Une première depuis les années 1980 

Si le mobile politique devait être confirmé, il s’agirait du premier meurtre de cette nature depuis les attentats de la Fraction armée rouge à partir des années 1970. En 1981, ce groupe d’extrême gauche avait tué un ministre régional de l’Économie, membre du parti libéral FDP.

Il s’agirait en outre du premier homicide d’un élu motivé par des idées radicales de droite depuis le Second conflit mondial. En Grande-Bretagne, une députée travailliste avait été mortellement poignardée en 2016 par un sympathisant d’extrême droite.

Haine sur les réseaux sociaux 

En octobre 2015, après la décision d’Angela Merkel d’ouvrir les frontières à plusieurs centaines de milliers d’Irakiens et Syriens, il avait défendu les droits des réfugiés, s’attirant les foudres de l’extrême droite et des menaces de mort.

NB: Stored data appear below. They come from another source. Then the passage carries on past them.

/-- CHAM (R363). -/
def State.viewCham (s : State) (o : Nat) : Option Nat :=
  let i := s.field Reg.CHAM_INDEX_SEL 0 4
  let x := s.index i
  if o = 0x104 then
    some (bitAt (s.batchRuns || s.cham.indexes.anyWhere fun _ y => !y.compacting.isEmpty) 0 + bitAt (s.flag Reg.CHAM_CTRL 0 && !s.batchRuns) 1
      + bitAt (!s.cham.failedUnits.isEmpty) 2 + s.rdN Reg.CHAM_STATUS / 8 % 8 * 8 + 256 * (s.fnMode 5).code)
  else if o = 0x118 then some s.cham.batches.length
  else if o = 0x120 ∨ o = 0x124 then some (loHi (s.cham.lookups / 1024) (o == 0x124))
  else if o = 0x130 then some (if s.tested then 80 - s.cham.failedUnits.length else 0)
  else if o = 0x144 then
    some (if x.registered then
        1 + bitAt (x.header.kind = 1) 1 + bitAt (!x.compacting.isEmpty) 2 + 256 * x.header.m + 65536 * x.header.dist + 262144 * x.header.tableFmt
      else 0)
  else if o = 0x148 ∨ o = 0x14C then some (loHi (if x.registered then s.committed i else 0) (o == 0x14C))
  else if o = 0x150 ∨ o = 0x154 then some (loHi (if x.registered then s.horizon i else 0) (o == 0x154))
  else if o = 0x160 then some (if x.registered then (s.delLog i).length else 0)
  else none

/-- TENANT (R378); intervals follow one another, so one is in progress once the block is READY. -/
def State.viewTenant (s : State) (o : Nat) : Option Nat :=
  let e := match s.selTenant with | some t => s.tenantOf t | none => {}
  let f := s.tenant.fnMap.get (s.field Reg.TENANT_FN_SEL 0 8)
  if o = 0x104 then some (bitAt (s.flag Reg.TENANT_STATUS 0) 0 + bitAt (s.isReady 0x016) 1)
  else if o = 0x114 then some ((e.sharePending.getD e.share).toNat + 65536 * e.partition.val + bitAt e.enable 19)
  else if o = 0x118 then some e.tokQuota
  else if o = 0x11C then some e.tokCap
  else if o = 0x120 then some (twos 32 e.tok)
  else if o = 0x124 then some e.admQuota
  else if o = 0x128 then some e.admCap
  else if o = 0x12C then some (twos 32 e.adm)
  else if o = 0x130 ∨ o = 0x134 then some (loHi e.vtime (o == 0x134))
  else if o = 0x13C then some (f.tenant.toNat + bitAt f.bound 15)
  else if o = 0x144 then
    let k := s.field Reg.TENANT_ECOEF_SEL 0 3
    some (if k = 6 then s.sec.staticMw else s.sec.ecoef.get k)
  else match rowIdx o 0x180 4 32 with
    | some i => some (match s.tenant.snap with | some x => wordOf x.bytes i | none => 0)
    | none => none

/-- FAULT (R407). -/
def State.viewFault (s : State) (o : Nat) : Option Nat :=
  let f := s.fault
  let r := f.recovery
  let d := s.field Reg.FAULT_PEER_SEL 0 16
  let p := s.peer d
  let waits := (p.barriers.take (s.rdN Reg.FAULT_SUSPECT_WINDOW)).map fun b => b.wait / 1000
  let t := s.field Reg.FAULT_TENANT_SEL 0 10
  let x := f.fences.get t
  let running := decide (r.step ≠ 0)
  if o = 0x104 then
    some (bitAt f.fatal 0 + bitAt s.faultFull 1 + bitAt running 2 + bitAt (f.fences.anyWhere fun _ y => y.fenced) 3
      + bitAt (s.rdN Reg.FAULT_AUDIT ≠ 0) 4 + bitAt (s.flag Reg.FAULT_STATUS 5) 5)
  else if o = 0x120 then some f.head
  else if o = 0x124 then some f.tail
  else if o = 0x128 then some ((List.range 4).map fun k => f.lost.get k * 256 ^ k).sum
  else if o = 0x130 then
    some (bitAt running 0 + 2 * r.step.val + 16 * (if running then r.cause.kind.code else r.lastKind) + 256 * min 255 s.recentRestarts.length
      + bitAt (running && decide (s.fnMode 8 = .hostAssist)) 16)
  else if o = 0x144 then some (f.causes.get (s.field Reg.FAULT_CAUSE_SEL 0 16))
  else if o = 0x14C then
    let bs := p.barriers.take (s.rdN Reg.FAULT_SUSPECT_WINDOW)
    some (lasts bs + 256 * bs.length + bitAt p.suspect 16 + bitAt (s.isFailed (BitVec.ofNat 16 d)) 17 + bitAt p.present 18)
  else if o = 0x150 then
    some (if waits.isEmpty then 0 else sat16 (waits.sum / waits.length) + 65536 * sat16 (waits.foldl max 0))
  else if o = 0x158 then
    some (bitAt x.fenced 0 + 2 * (if x.fenced then x.reason.val else 0) + 65536 * (if x.second = s.now / 1000000000 then x.contained else 0))
  else match rowIdx o 0x10000 4 16384 with
    | some i => some (wordOf (s.faultAt (i / 16)).bytes (i % 16))
    | none => none
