-- ==== Sys2Proof/Machine/RegWrite.lean ====
section
/-! DEFINITION. Writes of BAR0 registers: the access types of R11, the ranges and selectors of R560, the writes that act,
and who may write what (R465, R480, R486, R559). -/

namespace Sys2Proof.Machine


/-- The state that an effect leaves. -/
def after (f : State → Host.Outcome State Fault Refusal) (s : State) : State :=
  match f s with
  | .next t => t
  | _ => s

/-- The state that an effect leaves when a bit is written as 1. -/
def afterIf (b : Bool) (f : State → Host.Outcome State Fault Refusal) (s : State) : State := if b then after f s else s

/-- The bits of RWL fields count as RW until a bitstream is loaded (R11). -/
def State.writable (s : State) (i : RegInfo) : U32 := if s.struct.loaded.isSome then i.rw else i.rw ||| i.rwl

/-- A write of a register that is plain storage (R11): RW bits take the value, and W1C bits written as 1 are cleared. -/
def State.plainWrite (s : State) (i : RegInfo) (a : Nat) (v : U32) : State :=
  let m := s.writable i
  s.wr a (((s.rd a &&& ~~~m) ||| (v &&& m)) &&& ~~~(v &&& i.w1c))

/-- The number of values of a selector field that name a unit, its width, and the CFG_ERR of its block (R560). -/
def selectorLimit (a : Nat) : Option (Nat × Nat × Nat × Nat) :=
  if a = Reg.SPRING_LANE_SEL then some (10, 640, Reg.SPRING_STATUS, 6)
  else if a = Reg.TIER_CH_SEL then some (10, 640, Reg.TIER_MAP_STATUS, 2)
  else if a = Reg.IBEX_MOVER_SEL then some (7, 80, Reg.IBEX_STATUS, 5)
  else if a = Reg.HEALTH_ISLET_SEL then some (7, 112, Reg.HEALTH_STATUS, 4)
  else if a = Reg.HEALTH_LANE_SEL then some (8, 192, Reg.HEALTH_STATUS, 4)
  else if a = Reg.PWR_ISLET_SEL then some (7, 112, Reg.PWR_STATUS, 7)
  else if a = Reg.TENANT_ECOEF_SEL then some (3, 7, Reg.TENANT_STATUS, 0)
  else if a = Reg.TENANT_FN_SEL then some (8, 130, Reg.TENANT_STATUS, 0)
  else if a = Reg.SEC_DIE_SEL then some (3, 5, Reg.SEC_STATUS, 4)
  else none

/-- Windows of a function (R465): 16 of PF0, 64 of PF1, 4 of a VF. -/
def windowsOf (fn : Nat) : Nat := if fn = 0 then 16 else if fn = 1 then 64 else if fn ≤ 64 then 4 else 0

/-- A number on the layout of HOSTIF_WIN_SEL names a window that exists (R464, R465). -/
def windowExists (k : Nat) : Bool := decide (winNum k < windowsOf (winFn k))

/-- A write of a window's register at `o` from HOSTIF_WIN_CFG (R467, R473, R480): WIN_CFG, RING_BASE_LO and HI, RING_HEAD;
RING_TAIL and WIN_CONSUMED are read only. A ring size or a ring address outside its range is ignored with CFG_ERR. -/
def State.writeWindow (s : State) (k o : Nat) (v : U32) : State :=
  let w := s.win k
  let base := w.ringBase.toNat
  if o = 0 then
    let size := v.toNat / 4 % 16
    if 10 < size then s.setFlag Reg.HOSTIF_STATUS 3 true
    else
      let s := s.setWin k { w with enable := v.getLsbD 0, size := ⟨size, Nat.mod_lt _ (by decide)⟩, vector := BitVec.ofNat 11 (v.toNat / 64) }
      if v.getLsbD 1 then s.resetWindow k else s
  else if o = 4 then
    if v.toNat % 32 ≠ 0 then s.setFlag Reg.HOSTIF_STATUS 3 true
    else s.setWin k { w with ringBase := BitVec.ofNat 64 (base / 2 ^ 32 * 2 ^ 32 + v.toNat) }
  else if o = 8 then s.setWin k { w with ringBase := BitVec.ofNat 64 (v.toNat * 2 ^ 32 + base % 2 ^ 32) }
  else if o = 12 then s.ringHead k v
  else s

/-- What a write of a per-tenant quota or cap of the selected tenant sets; one above 2,147,483,647 is ignored with CFG_ERR
(R371, R378). -/
def State.writeQuota (s : State) (v : U32) (f : Tenant → Tenant) : State :=
  if 2 ^ 31 ≤ v.toNat then s.setFlag Reg.TENANT_STATUS 0 true
  else match s.selTenant with
    | some t => s.setTenant t (f (s.tenantOf t))
    | none => s

/-- Writes of DEV, STRUCT, HERD, ELAND and SPRING registers that act; `none` for a register that is plain storage. -/
def State.writeEngines (s : State) (a : Nat) (v : U32) : Option State :=
  let b (i : Nat) : Bool := v.getLsbD i
  if a = Reg.DEV_DEVICE_ID then some (after (execDevDeviceIdWrite v) s)
  else if a = Reg.STRUCT_CTRL then some (after (execBootSlotWrite (if b 1 then 1 else 0)) (afterIf (b 0) execAbortDrain s))
  else if a = Reg.STRUCT_DRAIN_MAX then
    some (if 1 ≤ v.toNat ∧ v.toNat ≤ 3600 then s.wr a v else s.setFlag Reg.STRUCT_STATUS 6 true)
  else if a = Reg.HERD_STEP_CTRL then
    some (afterIf (b 3) execClearMax (afterIf (b 2) execStepSingle (after (execStepPause (b 1)) (after (execStepRun (b 0)) s))))
  else if a = Reg.HERD_PEER_WEIGHT then some (after (execHerdPeerWeightWrite v) s)
  else if a = Reg.HERD_ENTRY_SEL then some (after (execHerdEntrySelWrite ⟨v.toNat % 65536, Nat.mod_lt _ (by decide)⟩) s)
  else if a = Reg.ELAND_CTRL then some (afterIf (b 1) execElandClearHwm (after (execElandHold (b 0)) s))
  else if a = Reg.ELAND_FENCED then some (after (execElandFencedWrite v) s)
  else if a = Reg.SPRING_CTRL then some (afterIf (b 0) execSpringClearCounts s)
  else if Reg.SPRING_FENCED ≤ a ∧ a < Reg.SPRING_FENCED + 80 then
    some (after (execSpringFencedWrite ⟨(a - Reg.SPRING_FENCED) / 4 % 20, Nat.mod_lt _ (by decide)⟩ v) s)
  else none

/-- The same for TIER, IBEX, HANDOFF, STRAIT, NET and SHAPE. -/
def State.writeMovement (s : State) (port : Option (Fin 2)) (a : Nat) (v : U32) : Option State :=
  let b (i : Nat) : Bool := v.getLsbD i
  let plain (s : State) : State := match regInfo? a with | some i => s.plainWrite i a v | none => s
  if Reg.TIER_SC_WAYS ≤ a ∧ a < Reg.TIER_SC_WAYS + 36 ∧ v.toNat % 65536 = 0 ∧ s.struct.loaded.isNone then
    some (s.setFlag Reg.TIER_MAP_STATUS 2 true)
  else if a = Reg.TIER_POOL_AUDIT then some (afterIf (b 1) execRecount (plain s))
  else if a = Reg.TIER_REGION_SEL then some (after (execTierRegionSelWrite v) s)
  else if a = Reg.IBEX_CTRL then
    some (afterIf (b 2) execIbexClearCounts (afterIf (b 1) execIbexClearHwm (after (execIbexHold (b 0)) s)))
  else if a = Reg.HANDOFF_CTRL then
    let s := plain s
    some (if b 2 then ((s.wr Reg.HANDOFF_ABORTS 0).wr Reg.HANDOFF_STALE 0).wr Reg.HANDOFF_LATE 0 else s)
  else if a = Reg.STRAIT_CTRL then some (afterIf (b 16) execStraitClearCounts (after (execRetrain (v.truncate 16)) s))
  else if a = Reg.STRAIT_WIN_SEL then some (after (execStraitWinSelWrite v) s)
  else if a = Reg.NET_CTRL then
    let s := afterIf (b 0) execNetClearCounts s
    let prios := ((List.range 8).filter fun i => b (i + 2)).length
    some (if s.struct.loaded.isSome then s else if 2 < prios then s.setFlag Reg.NET_STATUS 4 true else plain s)
  else if a = Reg.NET_WIN_SEL then some (after (execNetWinSelWrite v) s)
  else if a = Reg.SHAPE_CTRL then some (afterIf (b 0) execShapeClearDrops s)
  else if a = Reg.SHAPE_CONN_WINDOW then some (after (execShapeConnWindowWrite { port := port, value := v }) s)
  else if a = Reg.SHAPE_CBS_SLOPE then some (s.writeShaper 0 v)
  else if a = Reg.SHAPE_CBS_HI then some (s.writeShaper 1 v)
  else if a = Reg.SHAPE_CBS_LO then some (s.writeShaper 2 v)
  else if a = Reg.SHAPE_CBS_ADJ then some (s.writeShaper 3 v)
  else if a = Reg.SHAPE_POL_RATE then some (after (execPolicerWrite 0 v) s)
  else if a = Reg.SHAPE_POL_BURST then some (after (execPolicerWrite 1 v) s)
  else if a = Reg.SHAPE_POL_ADJ then some (after (execPolicerWrite 2 v) s)
  else none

«Vous devez défendre les valeurs. Et quiconque ne représente pas ces valeurs peut quitter le pays à tout moment s’il n’est pas d’accord. C’est la liberté de tout Allemand», avait-il lancé lors d’une réunion publique.

Les hommages et articles consacrés à son décès ont suscité sur les réseaux sociaux une avalanche de commentaires, dont de nombreux saluant ce meurtre.

Un internaute s’était ainsi réjoui de la mort de « ce traître », un autre prévenant : « voilà ce qui arrivera à Merkel et aux autres ». Ces commentaires ont suscité des réactions outrées jusqu’au sommet de l’État.

« Voir quelqu’un susciter à ce point la haine, juste parce qu’il défend des opinions humanistes, marque pour moi le déclin des valeurs morales humaines », s’était ainsi alarmé le ministre conservateur de l’Intérieur, Horst Seehofer, pourtant très critique de la politique migratoire généreuse de la chancelière Merkel.

Le président de la République fédérale, Frank-Walter Steinmeier, avait lui pointé la « responsabilité » des plateformes de réseaux sociaux, sur lesquelles est « répandue cette haine ».